LA VENEZUELA  DI  2000  ANNI  FA

Da dove arrivarono gli abitanti della Venezuela di 2000 anni fa? Le ricerche archeologiche e antropologiche indicano la provenienza dalle selve dell’Amazzonia centrale, o dalle catene montagnose e dalle valli colombiane, o da quel mare che poi porterebbe il nome dei distruttori e commercianti di persone. Di tali viaggiatori si ha un prezioso ma frammentario vestigio, del quale il vaso e l’idolo “parlerebbero”, in grado sommo e con variata abbondanza di prove, di stilo e grazia intorno all’arte alla quale erano appassionati. Padroneggiavano un raffinato gusto estetico quali artigiani, narravano la magia e il mistero della vita stessa, l’orrore e lo stupore; plasmavano nei vasi rituali, nella pentola domestica e funeraria il modellato del volto umano e dell’animale, le divinità e le cose, che manifestavano “interiorizzando” le apparenze e omettendo la realtà mediante la decorazione dell’argilla e del colore.

Un abominevole discorso coprì di ingiurie il ricchissimo e delicato immaginario dell’arte ceramica dei nostri antenati. L’unica bontà che concedeva loro era quella di raccoglitori e cacciatori peregrini, al massimo fabbricanti di rigide collanine di osso e minerale e di goffi oggettini di fango.

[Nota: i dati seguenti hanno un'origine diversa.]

@[simp] theorem setWires_modeExt (w : Wires) : (s.setWires w).modeExt = s.modeExt := rfl
@[simp] theorem setWires_clkDir (w : Wires) : (s.setWires w).clkDir = s.clkDir := rfl
@[simp] theorem setWires_pulsePrev (w : Wires) : (s.setWires w).pulsePrev = s.pulsePrev := rfl
@[simp] theorem setWires_delay (w : Wires) : (s.setWires w).delay = s.delay := rfl
@[simp] theorem setWires_cyc (w : Wires) : (s.setWires w).cyc = s.cyc := rfl
@[simp] theorem setWires_thrCtr (w : Wires) : (s.setWires w).thrCtr = s.thrCtr := rfl
@[simp] theorem setWires_count (w : Wires) : (s.setWires w).count = s.count := rfl
@[simp] theorem setWires_numStepsPrev (w : Wires) : (s.setWires w).numStepsPrev = s.numStepsPrev := rfl
@[simp] theorem setWires_dispCd (w : Wires) : (s.setWires w).dispCd = s.dispCd := rfl
@[simp] theorem setWires_pressedPrev (w : Wires) : (s.setWires w).pressedPrev = s.pressedPrev := rfl
@[simp] theorem setWires_seq (w : Wires) : (s.setWires w).seq = s.seq := rfl
@[simp] theorem setWires_gate (w : Wires) : (s.setWires w).gate = s.gate := rfl
@[simp] theorem setWires_clkOut (w : Wires) : (s.setWires w).clkOut = s.clkOut := rfl
@[simp] theorem setWires_led (w : Wires) : (s.setWires w).led = s.led := rfl
@[simp] theorem setWires_out (w : Wires) : (s.setWires w).out = s.out := rfl
@[simp] theorem setWires_cfg (w : Wires) : (s.setWires w).cfg = s.cfg := rfl
@[simp] theorem setWires_wires (w : Wires) : (s.setWires w).wires = w := rfl
@[simp] theorem setWires_pending (w : Wires) : (s.setWires w).pending = s.pending := rfl
@[simp] theorem setWires_drawn (w : Wires) : (s.setWires w).drawn = s.drawn := rfl

@[simp] theorem memWrite_modeExt (ch : Ch) (i : BitVec 5) (v : Bool) : (s.memWrite ch i v).modeExt = s.modeExt := rfl
@[simp] theorem memWrite_clkDir (ch : Ch) (i : BitVec 5) (v : Bool) : (s.memWrite ch i v).clkDir = s.clkDir := rfl
@[simp] theorem memWrite_pulsePrev (ch : Ch) (i : BitVec 5) (v : Bool) : (s.memWrite ch i v).pulsePrev = s.pulsePrev := rfl
@[simp] theorem memWrite_delay (ch : Ch) (i : BitVec 5) (v : Bool) : (s.memWrite ch i v).delay = s.delay := rfl
@[simp] theorem memWrite_cyc (ch : Ch) (i : BitVec 5) (v : Bool) : (s.memWrite ch i v).cyc = s.cyc := rfl
@[simp] theorem memWrite_thrCtr (ch : Ch) (i : BitVec 5) (v : Bool) : (s.memWrite ch i v).thrCtr = s.thrCtr := rfl
@[simp] theorem memWrite_count (ch : Ch) (i : BitVec 5) (v : Bool) : (s.memWrite ch i v).count = s.count := rfl
@[simp] theorem memWrite_numStepsPrev (ch : Ch) (i : BitVec 5) (v : Bool) : (s.memWrite ch i v).numStepsPrev = s.numStepsPrev := rfl
@[simp] theorem memWrite_dispCd (ch : Ch) (i : BitVec 5) (v : Bool) : (s.memWrite ch i v).dispCd = s.dispCd := rfl
@[simp] theorem memWrite_pressedPrev (ch : Ch) (i : BitVec 5) (v : Bool) : (s.memWrite ch i v).pressedPrev = s.pressedPrev := rfl
@[simp] theorem memWrite_seq (ch : Ch) (i : BitVec 5) (v : Bool) : (s.memWrite ch i v).seq = s.seq.set ch (writeBit (s.seq.get ch) i.toNat v) := rfl
@[simp] theorem memWrite_gate (ch : Ch) (i : BitVec 5) (v : Bool) : (s.memWrite ch i v).gate = s.gate := rfl
@[simp] theorem memWrite_clkOut (ch : Ch) (i : BitVec 5) (v : Bool) : (s.memWrite ch i v).clkOut = s.clkOut := rfl
@[simp] theorem memWrite_led (ch : Ch) (i : BitVec 5) (v : Bool) : (s.memWrite ch i v).led = s.led := rfl
@[simp] theorem memWrite_out (ch : Ch) (i : BitVec 5) (v : Bool) : (s.memWrite ch i v).out = s.out := rfl
@[simp] theorem memWrite_cfg (ch : Ch) (i : BitVec 5) (v : Bool) : (s.memWrite ch i v).cfg = s.cfg := rfl
@[simp] theorem memWrite_wires (ch : Ch) (i : BitVec 5) (v : Bool) : (s.memWrite ch i v).wires = s.wires := rfl
@[simp] theorem memWrite_pending (ch : Ch) (i : BitVec 5) (v : Bool) : (s.memWrite ch i v).pending = s.pending := rfl
@[simp] theorem memWrite_drawn (ch : Ch) (i : BitVec 5) (v : Bool) : (s.memWrite ch i v).drawn = s.drawn := rfl
/-! No register update touches the sequence store. -/

@[simp] theorem setMode_memRead (e d : Bool) : (s.setMode e d).memRead = s.memRead := rfl
@[simp] theorem setPulsePrev_memRead (v : Bool) : (s.setPulsePrev v).memRead = s.memRead := rfl
@[simp] theorem setDelay_memRead (v : BitVec 13) : (s.setDelay v).memRead = s.memRead := rfl
@[simp] theorem setCyc_memRead (v : BitVec 13) : (s.setCyc v).memRead = s.memRead := rfl
@[simp] theorem setThrCtr_memRead (v : BitVec 9) : (s.setThrCtr v).memRead = s.memRead := rfl
@[simp] theorem setCount_memRead (v : BitVec 5) : (s.setCount v).memRead = s.memRead := rfl
@[simp] theorem setNumStepsPrev_memRead (v : BitVec 6) : (s.setNumStepsPrev v).memRead = s.memRead := rfl
@[simp] theorem setDispCd_memRead (v : BitVec 11) : (s.setDispCd v).memRead = s.memRead := rfl
@[simp] theorem setPressedPrev_memRead (ch : Ch) (v : Bool) : (s.setPressedPrev ch v).memRead = s.memRead := rfl
@[simp] theorem setGate_memRead (ch : Ch) (v : Bool) : (s.setGate ch v).memRead = s.memRead := rfl
@[simp] theorem setClkOut_memRead (v : Bool) : (s.setClkOut v).memRead = s.memRead := rfl
@[simp] theorem setLed_memRead (v : BitVec 5) : (s.setLed v).memRead = s.memRead := rfl
@[simp] theorem setOut_memRead (v : OutWord) : (s.setOut v).memRead = s.memRead := rfl
@[simp] theorem setWires_memRead (w : Wires) : (s.setWires w).memRead = s.memRead := rfl

end Sys2Proof.Machine
end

Solo in epoca recente si riunirono in esposizioni pubbliche quelle pretese “insignificanze artigianali” affinché l’abituale disprezzo cedesse davanti all’evidenza e alla sorpresa di trovarsi in un Paese di prodigiosi creatori di differenti manufatti ricchi di forme curvilinee e di decorazioni dipinte. Erano artisti, forgiatori di stili variati e di un insistente linguaggio metaforico, nel quale è possibile scoprire la sensualità, la gioia per la vita, il suggerimento occulto e metafisico, l’aspirazione al cosmo e all’al di là.

Abitanti della Venezuela del 2000 A.C. e 1500 A.C. nelle loro opere di argilla cotta esultavano o si rattristavano in base ai comandamenti della loro anima collettiva o alla loro condotta davanti all’arcano e al reale. Si mostravano mostruosi o sciamanici, umani o misteriosi. Modellavano forme femminili, ne suggerivano, fino alla ossessione, le intimità. Le convertivano nella Grande Madre o in un semplice animale del desiderio. Le davano attributi lunari o vegetali. Amavano l’astrazione, l’ellisse: si ritraevano dalla eccessiva fedeltà alla natura. Le loro creazioni cercavano di dare all’argilla una impronta di sogno. Io vidi un grande vaso funerario delle pianure di Apure nella quale il cielo stellato sembrava indicare il cammino da transitare per il defunto. Questi abitanti sono stati grandi maestri precolombiani, trasfiguratori della morbidezza dell’argilla e della durezza litica, devoti del fumo, il serpente, il giaguaro, il pipistrello, il germoglio vegetale, la vita e la morte.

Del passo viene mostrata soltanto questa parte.